Dataset:
theorem CallChange.listenersCounted (h : CallChange s t p) (counted : s.listenersCounted) : t.listenersCounted := by
  intro k
  have before : (s.stream k).listeners = (s.naming k).length := counted k
  have change := State.naming_of_change (fun q apart => congrArg Position.stream (h.others q apart)) k
  have listeners := h.listeners k fun named => before ▸ State.naming_pos named
  show (t.stream k).listeners = (t.naming k).length
  omega

/-! ## What keeps all of it -/

/-- What every step keeps of the positions' calls, of the streams' listeners and of the prompt players. -/
def CallsStay (s t : State) : Prop :=
  (s.callsSound → t.callsSound ∧ (s.listenersCounted → t.listenersCounted))
    ∧ (s.stoppedUnheard → t.stoppedUnheard) ∧ (s.playersSound → t.playersSound)

theorem CallsStay.refl (s : State) : CallsStay s s := ⟨fun h => ⟨h, id⟩, id, id⟩

theorem CallsStay.trans (h : CallsStay s t) (k : CallsStay t u) : CallsStay s u := by
  obtain ⟨calls, unheard, players⟩ := h
  obtain ⟨calls', unheard', players'⟩ := k
  refine ⟨fun sound => ?_, unheard' ∘ unheard, players' ∘ players⟩
  obtain ⟨sound', counted⟩ := calls sound
  obtain ⟨sound'', counted'⟩ := calls' sound'
  exact ⟨sound'', counted' ∘ counted⟩

/-- No stream that stops has listeners, and none that is STOPPED gains any. -/
def UnheardStays (s t : State) : Prop := ∀ k, (t.stream k).state = .stopped →
  (t.stream k).listeners = 0 ∨ (s.stream k).state = .stopped ∧ (t.stream k).listeners ≤ (s.stream k).listeners

theorem UnheardStays.stoppedUnheard (h : UnheardStays s t) (unheard : s.stoppedUnheard) : t.stoppedUnheard :=
  fun k stopped => (h k stopped).elim id fun ⟨before, fewer⟩ => Nat.le_zero.mp (unheard k before ▸ fewer)

theorem UnheardStays.trans (h : UnheardStays s t) (k : UnheardStays t u) : UnheardStays s u := fun j stopped => by
  rcases k j stopped with none | ⟨before, fewer⟩
  · exact .inl none
  · rcases h j before with none | ⟨first, fewer'⟩
    · exact .inl (Nat.le_zero.mp (none ▸ fewer))
    · exact .inr ⟨first, fewer.trans fewer'⟩

theorem UnheardStays.of_same (h : ∀ k, (t.stream k).state = (s.stream k).state
    ∧ (t.stream k).listeners = (s.stream k).listeners) : UnheardStays s t := fun k stopped =>
  .inr ⟨(h k).1 ▸ stopped, (h k).2.le⟩

theorem UnheardStays.of_streams (h : t.streams = s.streams) : UnheardStays s t := .of_same fun k => by
  unfold State.stream
  rw [h]
  exact ⟨rfl, rfl⟩

theorem UnheardStays.of_fetch (h : ∀ k, (s.stream k).SameBeyondFetch (t.stream k)) : UnheardStays s t :=
  .of_same fun k => ⟨(h k).state, (h k).listeners⟩

/-- From `s` to `t` a record has changed in what does not concern its call, and a CLOSED one with an empty queue not at all;
queues, players' assignments and listener counts are the same, and no stream has stopped. -/
structure CallsKept (s t : State) : Prop where
  call : ∀ p, (t.pos p).call = (s.pos p).call
  closed : ∀ p, (s.pos p).state = .closed → s.queue p = [] → t.pos p = s.pos p
  queue : ∀ p, t.queue p = s.queue p
  assigned : ∀ w, (t.player w).assigned = (s.player w).assigned
  listeners : ∀ k, (t.stream k).listeners = (s.stream k).listeners
  stopped : ∀ k, (t.stream k).state = .stopped → (s.stream k).state = .stopped

theorem CallsKept.refl (s : State) : CallsKept s s :=
  ⟨fun _ => rfl, fun _ _ _ => rfl, fun _ => rfl, fun _ => rfl, fun _ => rfl, fun _ => id⟩

theorem Position.state_of_call {x y : Position} (h : y.call = x.call) : y.state = x.state := congrArg Prod.fst h

theorem Position.stream_of_call {x y : Position} (h : y.call = x.call) : y.stream = x.stream := congrArg (·.2.2.1) h

theorem CallsKept.trans (h : CallsKept s t) (k : CallsKept t u) : CallsKept s u where
  call p := (k.call p).trans (h.call p)
  closed p shut none := (k.closed p ((Position.state_of_call (h.call p)).trans shut) ((h.queue p).trans none)).trans
    (h.closed p shut none)
  queue p := (k.queue p).trans (h.queue p)
  assigned w := (k.assigned w).trans (h.assigned w)
  listeners j := (k.listeners j).trans (h.listeners j)
  stopped j := h.stopped j ∘ k.stopped j

theorem CallsKept.foldl {α : Type} {f : State → α → State} (h : ∀ s x, CallsKept s (f s x)) (l : List α) (s : State) :
    CallsKept s (l.foldl f s) := foldl_keeps (P := CallsKept s) (fun t x ht => ht.trans (h t x)) l s (.refl s)

theorem CallsStay.foldl {α : Type} {f : State → α → State} (h : ∀ s x, CallsStay s (f s x)) (l : List α) (s : State) :
    CallsStay s (l.foldl f s) := foldl_keeps (P := CallsStay s) (fun t x ht => ht.trans (h t x)) l s (.refl s)

theorem CallsKept.callsSound (h : CallsKept s t) (sound : s.callsSound) : t.callsSound := by
  rw [State.callsSound_iff] at sound ⊢
  intro p
  rw [h.queue]
  refine (sound p).of_same (h.call p) (fun shut => ?_) rfl
  obtain ⟨-, none⟩ := (sound p).closed shut
  exact ⟨h.closed p shut none, none⟩

theorem State.listenersCounted_of_same (streams : ∀ p, (t.pos p).stream = (s.pos p).stream)
    (listeners : ∀ k, (t.stream k).listeners = (s.stream k).listeners) (counted : s.listenersCounted) :
    t.listenersCounted := fun k => by
  simp only [listeners, streams]
  exact counted k

theorem CallsKept.listenersCounted (h : CallsKept s t) (counted : s.listenersCounted) : t.listenersCounted :=
  State.listenersCounted_of_same (fun p => Position.stream_of_call (h.call p)) h.listeners counted

theorem CallsKept.unheardStays (h : CallsKept s t) : UnheardStays s t := fun k stopped =>
  .inr ⟨h.stopped k stopped, (h.listeners k).le⟩

theorem CallsKept.stay (h : CallsKept s t) : CallsStay s t :=
  ⟨fun sound => ⟨h.callsSound sound, h.listenersCounted⟩, h.unheardStays.stoppedUnheard, fun players =>
    State.playersSound_of_same players (fun p => State.phases_of_queue (h.queue p)) h.assigned⟩

theorem CallsKept.of_fields (positions : t.positions = s.positions) (whisper : t.whisper = s.whisper)
    (streams : t.streams = s.streams) : CallsKept s t := by
  have pos : t.pos = s.pos := by unfold State.pos; rw [positions]
  have queue : t.queue = s.queue := by unfold State.queue; rw [whisper]
  have player : t.player = s.player := by unfold State.player; rw [whisper]
  have stream : t.stream = s.stream := by unfold State.stream; rw [streams]
  exact ⟨fun _ => by rw [pos], fun _ _ _ => by rw [pos], fun _ => by rw [queue], fun _ => by rw [player],
    fun _ => by rw [stream], fun _ => by rw [stream]; exact id⟩

theorem CallsKept.of_touches {parts : List Part} (h : Touches parts s t)
    (untouched : .positions ∉ parts ∧ .whisper ∉ parts ∧ .streams ∉ parts) : CallsKept s t :=
  .of_fields (h .positions untouched.1) (h .whisper untouched.2.1) (h .streams untouched.2.2)

/-- A record that keeps its call takes the place of an open one, or of one with a queue. -/
theorem State.setPos_callsKept (s : State) (p : Fin 64) {x : Position}
    (opened : (s.pos p).state ≠ .closed ∨ s.queue p ≠ []) (call : x.call = (s.pos p).call) : CallsKept s (s.setPos p x) := by
  refine ⟨fun q => ?_, fun q shut none => ?_, fun _ => rfl, fun _ => rfl, fun _ => rfl, fun _ => id⟩
  · rw [State.setPos_pos]
    split
    · next same => rw [← same]; exact call
    · rfl
  · have apart : p ≠ q := fun same => opened.elim (· (same ▸ shut)) (· (same ▸ none))
    rw [State.setPos_pos, if_neg apart]

/-- A stream that keeps its listeners and does not stop. -/
theorem State.setStream_callsKept (s : State) (k : Fin 16) {x : Stream} (listeners : x.listeners = (s.stream k).listeners)
    (going : x.state = .stopped → (s.stream k).state = .stopped) : CallsKept s (s.setStream k x) := by
  refine ⟨fun _ => rfl, fun _ _ _ => rfl, fun _ => rfl, fun _ => rfl, fun j => ?_, fun j => ?_⟩ <;>
    rw [State.setStream_stream]
  · split
    · next same => rw [← same]; exact listeners
    · rfl
  · split
    · next same => rw [← same]; exact going
    · exact id

theorem State.setPlayer_callsKept (s : State) (w : Fin 16) {x : PromptPlayer}
    (assigned : x.assigned = (s.player w).assigned) : CallsKept s (s.setPlayer w x) := by
  refine ⟨fun _ => rfl, fun _ _ _ => rfl, fun _ => rfl, fun v => ?_, fun _ => rfl, fun _ => id⟩
  rw [State.setPlayer_player]
  split
  · next same => rw [← same]; exact assigned
  · rfl

theorem CallsStay.answered (h : CallsStay s t) (port : Port) (status : Status) (payload : List Byte) :
    CallsStay s (t.answer port status payload) :=
  h.trans (CallsKept.of_touches (t.answer_touches port status payload) (by decide)).stay

end

/-! ## Grants, requests for pages and assignments (R126, R163) -/

theorem State.deliver_queue (s : State) (f : Fetch) (codes : PageCodes) (p : Fin 64) :
    (s.deliver f codes).queue p = s.queue p := by
  unfold State.deliver
  split
  · split
    · exact congrArg (fun x : Whisper => x.queues.cell p) (s.streamArrival_touches _ _ codes .whisper (by decide))
    · rfl
  · split
    · unfold State.promptArrival
      dsimp only
      split
      · rfl
      · rfl
    · rfl

theorem State.grant_queue (s : State) (p : Fin 64) : s.grant.queue p = s.queue p := by
  refine State.grantRounds_keeps (P := fun t => t.queue p = s.queue p) (fun t h _ => h) (fun t f rest h _ _ => ?_)
    (fun t f rest h _ _ => h) (fun t port clip index page h _ _ => h) (fun t port op h _ _ => h) _ s rfl
  exact (State.deliver_queue t.unqueue f _ p).trans h

theorem CallsKept.of_grantParts {s t : State} (positions : t.positions = s.positions) (queue : ∀ p, t.queue p = s.queue p)
    (player : ∀ w, (s.player w).SameBeyondFetch (t.player w)) (stream : ∀ k, (s.stream k).SameBeyondFetch (t.stream k)) :
    CallsKept s t := by
  have pos : t.pos = s.pos := by unfold State.pos; rw [positions]
  exact ⟨fun _ => by rw [pos], fun _ _ _ => by rw [pos], queue, fun w => (player w).assigned, fun k => (stream k).listeners,
    fun k stopped => (stream k).state ▸ stopped⟩

theorem State.grant_callsKept (s : State) : CallsKept s s.grant :=
  .of_grantParts (s.grant_touches .positions (by decide)) s.grant_queue s.grant_player s.grant_stream

theorem State.deliver_callsKept (s : State) (f : Fetch) (codes : PageCodes) : CallsKept s (s.deliver f codes) :=
  .of_grantParts (s.deliver_touches f codes .positions (by decide)) (s.deliver_queue f codes) (s.deliver_player f codes)
    (s.deliver_stream f codes)

theorem State.requestFetch_callsKept (s : State) (f : Fetch) : CallsKept s (s.requestFetch f) :=
  CallsKept.trans (t := s.setArbiter { s.arbiter with queue := s.arbiter.queue ++ [f] }) (.of_fields rfl rfl rfl)
    (State.grant_callsKept _)

theorem State.streamRequest_callsKept (s : State) (k : Fin 16) : CallsKept s (s.streamRequest k) := by
  unfold State.streamRequest
  dsimp only
  split
  · split
    · refine CallsKept.trans ?_ (State.requestFetch_callsKept _ _)
      exact s.setStream_callsKept k rfl id
    · exact .refl s
  · exact .refl s

theorem State.promptRequest_callsKept (s : State) (w : Fin 16) : CallsKept s (s.promptRequest w) := by
  unfold State.promptRequest
  dsimp only
  split
  · refine CallsKept.trans ?_ (State.requestFetch_callsKept _ _)
    exact s.setPlayer_callsKept w rfl
  · exact .refl s

theorem State.assignPlayers_pos (s : State) : s.assignPlayers.pos = s.pos := by
  unfold State.pos
  rw [s.assignPlayers_touches .positions (by decide)]

theorem State.assignPlayers_stay {s t : State} (calls : s.callsSound → t.callsSound ∧ (s.listenersCounted → t.listenersCounted))
    (unheard : UnheardStays s t) (players : s.playersSound → t.PlayersHeld) : CallsStay s t.assignPlayers := by
  refine ⟨fun sound => ?_, ?_, fun held => State.assignPlayers_playersSound (players held)⟩
  · obtain ⟨sound', counted⟩ := calls sound
    refine ⟨?_, fun before => ?_⟩
    · rw [State.callsSound_iff] at sound' ⊢
      intro p
      rw [State.assignPlayers_pos]
      exact (sound' p).requeued (t.assignPlayers_queue p)
    · refine State.listenersCounted_of_same (fun p => ?_) (fun k => (t.assignPlayers_stream k).listeners) (counted before)
      rw [State.assignPlayers_pos]
  · exact (unheard.trans (.of_fetch t.assignPlayers_stream)).stoppedUnheard

end Sys2Proof.Machine
end


section
/-! PROOFS. Frame completions, the memory bus and the stream players leave positions' calls, listeners and prompt players
sound (R4, R31, R147, R150, R165, R166). -/

namespace Sys2Proof.Machine

/-! ## Statistics (R45, R75, R89, R165) -/

theorem State.fileOwner_callsKept (s : State) (p : Option Port) (k : EventKind) (o d : Nat) :
    CallsKept s (s.fileOwner p k o d) := .of_touches (s.fileOwner_touches p k o d) (by decide)

theorem State.echo1_callsKept (s : State) (p : Fin 64) : CallsKept s (s.echo1 p).2 := by
  unfold State.echo1
  split
  · next called =>
    have opened : (s.pos p).state ≠ .closed := fun shut => by rw [shut] at called; exact nomatch called
    unfold State.afterEcho
    dsimp only
    generalize echo : ({ s.echo with coefficients := _, positions := _ } : Echo) = e
    generalize (s.pos p).stats.afterEcho (s.echoFrame p) = stats
    have counted : CallsKept s (State.setPos { s with echo := e } p { s.pos p with stats := stats }) :=
      CallsKept.trans (t := { s with echo := e }) (.of_fields rfl rfl rfl)
        (State.setPos_callsKept _ p (.inl opened) rfl)
    split
    · exact counted.trans (State.fileOwner_callsKept _ _ _ _ _)
    · exact counted
  · exact .refl s

theorem State.echoFrames_callsKept (s : State) : CallsKept s s.echoFrames.2 :=
  foldl_keeps (P := fun acc : Table 64 Frame × State => CallsKept s acc.2)
    (fun acc p h => h.trans (acc.2.echo1_callsKept p)) (List.finRange 64) _ (.refl s)

theorem State.mix_callsKept (s : State) (m : MixInputs) : CallsKept s (s.mix m) := by
  refine ⟨fun p => ?_, fun p shut _ => ?_, fun _ => rfl, fun _ => rfl, fun _ => rfl, fun _ => id⟩
  · simp only [State.mix, State.pos, State.clippedCounted, Table.cell_build]
    split
    · rfl
    · rfl
  · simp only [State.mix, State.pos, State.clippedCounted, Table.cell_build]
    exact if_pos shut

/-! ## Streams at a frame completion (R147, R150, R151) -/

theorem State.endIfDone_callsKept (s : State) (k : Fin 16) : CallsKept s (s.endIfDone k) := by
  unfold State.endIfDone
  dsimp only
  split
  · refine CallsKept.trans ?_ (State.fileOwner_callsKept _ _ _ _ _)
    exact s.setStream_callsKept k rfl fun stopped => nomatch stopped
  · exact .refl s

theorem State.streamPlay_callsKept (s : State) (k : Fin 16) (y : StreamPlaying) : CallsKept s (s.streamPlay k y).2 := by
  unfold State.streamPlay
  dsimp only
  split
  · exact s.setStream_callsKept k rfl id
  · refine CallsKept.trans ?_ (State.endIfDone_callsKept _ k)
    exact s.setStream_callsKept k rfl id

theorem State.streamTake_callsKept (s : State) (k : Fin 16) (page : StreamPage) : CallsKept s (s.streamTake k page) := by
  refine CallsKept.trans ?_ (State.streamRequest_callsKept _ k)
  exact s.setStream_callsKept k rfl id

theorem State.streamStarve_callsKept (s : State) (k : Fin 16) (item : Nat) : CallsKept s (s.streamStarve k item) := by
  unfold State.streamStarve
  dsimp only
  split
  · exact .refl s
  · generalize starved : s.setStream k _ = t
    have kept : CallsKept s t := by
      rw [← starved]
      exact s.setStream_callsKept k rfl id
    split
    · exact kept
    · exact kept.trans (State.fileOwner_callsKept _ _ _ _ _)

theorem State.streamSample_callsKept (s : State) (k : Fin 16) : CallsKept s (s.streamSample k).2 := by
  unfold State.streamSample
  split
  · split
    · exact s.streamPlay_callsKept k _
    · split
      · exact (s.streamTake_callsKept k _).trans (State.streamPlay_callsKept _ k _)
      · exact s.streamStarve_callsKept k _
      · exact s.endIfDone_callsKept k
  · exact .refl s
  · exact .refl s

Work task: When the string "streamSample" occurs in a line of the material, that line belongs in the answer.

Written solution:
theorem State.streamSample_callsKept (s : State) (k : Fin 16) : CallsKept s (s.streamSample k).2 := by
  unfold State.streamSample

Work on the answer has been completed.